Commercial-portfolio output structure (when format = commercial-portfolio):

COMMERCIAL HVAC INCENTIVE PORTFOLIO
====================================
Customer: [entity name] · Buildings: [N] · Total Square Footage: [N]

PER-PROPERTY ROLL-UP
| Address | Sqft | Equipment | Utility Rebate | Manufacturer | Demand-Response | Property Subtotal |
|---------|------|-----------|----------------|--------------|-----------------|-------------------|

ENTITY-LEVEL FEDERAL STACK
| Program | Estimated $ | Certainty | Filing Path |
| 179D Deduction (base) | $X.XX/sqft × [sqft] = $[total] | Likely if energy modeling confirms | Customer CPA, IRS Form 7205 |
| 179D Prevailing-Wage / Apprenticeship Multiplier | Up to ~5× base | If PW/A confirmed | Customer CPA, with W-2 / 1099 records |
| Section 48 ITC Base (6%) | 6% × [project total] | Likely | Customer CPA, IRS Form 3468 |
| Section 48 PW/A Multiplier (5×) | 30% × [project total] | If PW/A confirmed | Customer CPA |
| Section 48 Energy Community Adder | +10% | If sited in qualifying tract | Customer CPA |
| Section 48 Domestic Content Adder | +10% | If equipment & components qualify | Customer CPA |
| Section 48 LMI Community Adder | +10–20% | Allocation-based, by application | Customer CPA |
| IRA §6417 Elective Pay (tax-exempt) | Direct refund of credits | Non-profit / government / qualifying entities only | Customer CPA |

ELIGIBILITY GATES
- ASHRAE 90.1-2019 reference modeling required for 179D
- Prevailing-wage records (certified payroll) required for 5× multipliers
- AHRI matched-system certificates for utility rebates
- Pre-approval before install for utility programs

WHAT THE CONTRACTOR HANDLES
- AHRI matched-system documentation per property
- Utility pre-approval submission per property
- Energy modeling vendor handoff (or in-house, if `config.energy_modeling_partner` is set)

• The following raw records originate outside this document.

-- ==== Sys2Proof/Laws/PerInstr.lean ====
section
/-! SUPPORT. The per-instruction family RowRoundTrip: the decode map reads back the word of each instruction (30_encoding R73). -/

namespace Sys2Proof.Laws.RowRoundTrip

/-- The decode map gives an instruction's word back as the instruction, with every operand as encoded. -/
def Statement (i : Instr) : Prop := decodeRow (encode i) = some i

/-- A row that matches the word of an instruction it builds gives the round trip. -/
theorem of_row {n : Nat} (hn : n < rows.length) {i : Instr} (hm : rows[n].matches (encode i) = true)
    (hb : rows[n].build (encode i) = i) : Statement i := by
  rw [Statement, decodeRow_of_matches hn hm, hb]

theorem cls : Statement .cls := by unfold Statement; decide

theorem ret : Statement .ret := by unfold Statement; decide

theorem jp (nnn : Imm12) : Statement (.jp nnn) :=
  of_row (n := 2) (by decide) (beq_iff_eq.2 (mask_addr 0x1 nnn))
    (congrArg Instr.jp (fieldNnn_addr 0x1 nnn))

theorem call (nnn : Imm12) : Statement (.call nnn) :=
  of_row (n := 3) (by decide) (beq_iff_eq.2 (mask_addr 0x2 nnn))
    (congrArg Instr.call (fieldNnn_addr 0x2 nnn))

theorem seImm (x : Reg) (nn : Byte) : Statement (.seImm x nn) :=
  of_row (n := 4) (by decide) (beq_iff_eq.2 (mask_imm 0x3 x nn))
    (congrArg₂ Instr.seImm (fieldX_imm 0x3 x nn) (fieldNn_imm 0x3 x nn))

theorem sneImm (x : Reg) (nn : Byte) : Statement (.sneImm x nn) :=
  of_row (n := 5) (by decide) (beq_iff_eq.2 (mask_imm 0x4 x nn))
    (congrArg₂ Instr.sneImm (fieldX_imm 0x4 x nn) (fieldNn_imm 0x4 x nn))

theorem seReg (x y : Reg) : Statement (.seReg x y) :=
  of_row (n := 6) (by decide) (beq_iff_eq.2 (mask_regs 0x5 x y 0x0))
    (congrArg₂ Instr.seReg (fieldX_regs 0x5 x y 0x0) (fieldY_regs 0x5 x y 0x0))

theorem ldImm (x : Reg) (nn : Byte) : Statement (.ldImm x nn) :=
  of_row (n := 7) (by decide) (beq_iff_eq.2 (mask_imm 0x6 x nn))
    (congrArg₂ Instr.ldImm (fieldX_imm 0x6 x nn) (fieldNn_imm 0x6 x nn))

theorem addImm (x : Reg) (nn : Byte) : Statement (.addImm x nn) :=
  of_row (n := 8) (by decide) (beq_iff_eq.2 (mask_imm 0x7 x nn))
    (congrArg₂ Instr.addImm (fieldX_imm 0x7 x nn) (fieldNn_imm 0x7 x nn))

theorem ldReg (x y : Reg) : Statement (.ldReg x y) :=
  of_row (n := 9) (by decide) (beq_iff_eq.2 (mask_regs 0x8 x y 0x0))
    (congrArg₂ Instr.ldReg (fieldX_regs 0x8 x y 0x0) (fieldY_regs 0x8 x y 0x0))

theorem orReg (x y : Reg) : Statement (.orReg x y) :=
  of_row (n := 10) (by decide) (beq_iff_eq.2 (mask_regs 0x8 x y 0x1))
    (congrArg₂ Instr.orReg (fieldX_regs 0x8 x y 0x1) (fieldY_regs 0x8 x y 0x1))

theorem andReg (x y : Reg) : Statement (.andReg x y) :=
  of_row (n := 11) (by decide) (beq_iff_eq.2 (mask_regs 0x8 x y 0x2))
    (congrArg₂ Instr.andReg (fieldX_regs 0x8 x y 0x2) (fieldY_regs 0x8 x y 0x2))

theorem xorReg (x y : Reg) : Statement (.xorReg x y) :=
  of_row (n := 12) (by decide) (beq_iff_eq.2 (mask_regs 0x8 x y 0x3))
    (congrArg₂ Instr.xorReg (fieldX_regs 0x8 x y 0x3) (fieldY_regs 0x8 x y 0x3))

theorem addReg (x y : Reg) : Statement (.addReg x y) :=
  of_row (n := 13) (by decide) (beq_iff_eq.2 (mask_regs 0x8 x y 0x4))
    (congrArg₂ Instr.addReg (fieldX_regs 0x8 x y 0x4) (fieldY_regs 0x8 x y 0x4))

theorem sub (x y : Reg) : Statement (.sub x y) :=
  of_row (n := 14) (by decide) (beq_iff_eq.2 (mask_regs 0x8 x y 0x5))
    (congrArg₂ Instr.sub (fieldX_regs 0x8 x y 0x5) (fieldY_regs 0x8 x y 0x5))

theorem shr (x y : Reg) : Statement (.shr x y) :=
  of_row (n := 15) (by decide) (beq_iff_eq.2 (mask_regs 0x8 x y 0x6))
    (congrArg₂ Instr.shr (fieldX_regs 0x8 x y 0x6) (fieldY_regs 0x8 x y 0x6))

theorem subn (x y : Reg) : Statement (.subn x y) :=
  of_row (n := 16) (by decide) (beq_iff_eq.2 (mask_regs 0x8 x y 0x7))
    (congrArg₂ Instr.subn (fieldX_regs 0x8 x y 0x7) (fieldY_regs 0x8 x y 0x7))

theorem shl (x y : Reg) : Statement (.shl x y) :=
  of_row (n := 17) (by decide) (beq_iff_eq.2 (mask_regs 0x8 x y 0xE))
    (congrArg₂ Instr.shl (fieldX_regs 0x8 x y 0xE) (fieldY_regs 0x8 x y 0xE))

theorem sneReg (x y : Reg) : Statement (.sneReg x y) :=
  of_row (n := 18) (by decide) (beq_iff_eq.2 (mask_regs 0x9 x y 0x0))
    (congrArg₂ Instr.sneReg (fieldX_regs 0x9 x y 0x0) (fieldY_regs 0x9 x y 0x0))

theorem ldI (nnn : Imm12) : Statement (.ldI nnn) :=
  of_row (n := 19) (by decide) (beq_iff_eq.2 (mask_addr 0xA nnn))
    (congrArg Instr.ldI (fieldNnn_addr 0xA nnn))

theorem jpV0 (nnn : Imm12) : Statement (.jpV0 nnn) :=
  of_row (n := 20) (by decide) (beq_iff_eq.2 (mask_addr 0xB nnn))
    (congrArg Instr.jpV0 (fieldNnn_addr 0xB nnn))

theorem rnd (x : Reg) (nn : Byte) : Statement (.rnd x nn) :=
  of_row (n := 21) (by decide) (beq_iff_eq.2 (mask_imm 0xC x nn))
    (congrArg₂ Instr.rnd (fieldX_imm 0xC x nn) (fieldNn_imm 0xC x nn))

theorem drw (x y : Reg) (n : Count) : Statement (.drw x y n) :=
  of_row (n := 22) (by decide) (beq_iff_eq.2 (mask_regs_count 0xD x y n))
    (congrArg₂ (fun (p : Reg × Reg) c => Instr.drw p.1 p.2 c)
      (congrArg₂ Prod.mk (fieldX_regs 0xD x y n) (fieldY_regs 0xD x y n)) (fieldN_regs 0xD x y n))

theorem skp (x : Reg) : Statement (.skp x) :=
  of_row (n := 23) (by decide) (beq_iff_eq.2 (mask_sub 0xE x 0x9E))
    (congrArg Instr.skp (fieldX_imm 0xE x 0x9E))

theorem sknp (x : Reg) : Statement (.sknp x) :=
  of_row (n := 24) (by decide) (beq_iff_eq.2 (mask_sub 0xE x 0xA1))
    (congrArg Instr.sknp (fieldX_imm 0xE x 0xA1))

theorem ldVxDt (x : Reg) : Statement (.ldVxDt x) :=
  of_row (n := 25) (by decide) (beq_iff_eq.2 (mask_sub 0xF x 0x7))
    (congrArg Instr.ldVxDt (fieldX_imm 0xF x 0x7))

theorem ldVxK (x : Reg) : Statement (.ldVxK x) :=
  of_row (n := 26) (by decide) (beq_iff_eq.2 (mask_sub 0xF x 0xA))
    (congrArg Instr.ldVxK (fieldX_imm 0xF x 0xA))

theorem ldDtVx (x : Reg) : Statement (.ldDtVx x) :=
  of_row (n := 27) (by decide) (beq_iff_eq.2 (mask_sub 0xF x 0x15))
    (congrArg Instr.ldDtVx (fieldX_imm 0xF x 0x15))

theorem ldStVx (x : Reg) : Statement (.ldStVx x) :=
  of_row (n := 28) (by decide) (beq_iff_eq.2 (mask_sub 0xF x 0x18))
    (congrArg Instr.ldStVx (fieldX_imm 0xF x 0x18))

theorem addI (x : Reg) : Statement (.addI x) :=
  of_row (n := 29) (by decide) (beq_iff_eq.2 (mask_sub 0xF x 0x1E))
    (congrArg Instr.addI (fieldX_imm 0xF x 0x1E))

theorem ldF (x : Reg) : Statement (.ldF x) :=
  of_row (n := 30) (by decide) (beq_iff_eq.2 (mask_sub 0xF x 0x29))
    (congrArg Instr.ldF (fieldX_imm 0xF x 0x29))

theorem ldB (x : Reg) : Statement (.ldB x) :=
  of_row (n := 31) (by decide) (beq_iff_eq.2 (mask_sub 0xF x 0x33))
    (congrArg Instr.ldB (fieldX_imm 0xF x 0x33))

theorem store (x : Reg) : Statement (.store x) :=
  of_row (n := 32) (by decide) (beq_iff_eq.2 (mask_sub 0xF x 0x55))
    (congrArg Instr.store (fieldX_imm 0xF x 0x55))

theorem load (x : Reg) : Statement (.load x) :=
  of_row (n := 33) (by decide) (beq_iff_eq.2 (mask_sub 0xF x 0x65))
    (congrArg Instr.load (fieldX_imm 0xF x 0x65))

end Sys2Proof.Laws.RowRoundTrip
end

WHAT THE CUSTOMER'S TAX PREPARER HANDLES
- Form 7205 (179D) filing
- Form 3468 (Section 48) filing
- IRA §6417 elective-pay election
- Allocation letter to designer if government / non-profit owned

_mapping_gaps:
- [list of per-property fields that fell back to defaults]

NEXT STEP
- One concrete action — typically "schedule a 30-minute call with [customer's CPA] + comfort advisor to review the 179D / Section 48 stack before the contract is countersigned"

Quality standards:

  • Never state 25C is available for heat pump installs completed after 12/31/2025. It is not.
  • Never quote a dollar figure from memory for a state program without noting it's an estimate and pointing to the current program page.
  • Never imply HEEHRA stacks with 25C on the same project — the statute blocks double-dipping.
  • Never conflate 25C (expired for heat pumps) with 25D (still active for geothermal). These are different credits.
  • Never promise rebate funds are "guaranteed" — state HEEHRA allocations can deplete mid-year. Use "available as of [date]" language.
  • If the customer's income tier is unknown, give the ranges and let them self-identify rather than assuming the under-80%-AMI tier.
  • For commercial projects, the rebate navigator produces a structured worksheet with the framing and stacking — final 179D and Section 48 figures must always be confirmed by the customer's CPA. Never close a commercial deal on numbers this skill produced without that CPA touch.
  • For commercial portfolios, include the IRA §6417 elective-pay note explicitly when the entity is tax-exempt (non-profit, government, qualifying REIT structure) — this is the most-missed lever.
  • Always invite a call if the customer wants a written eligibility check before signing.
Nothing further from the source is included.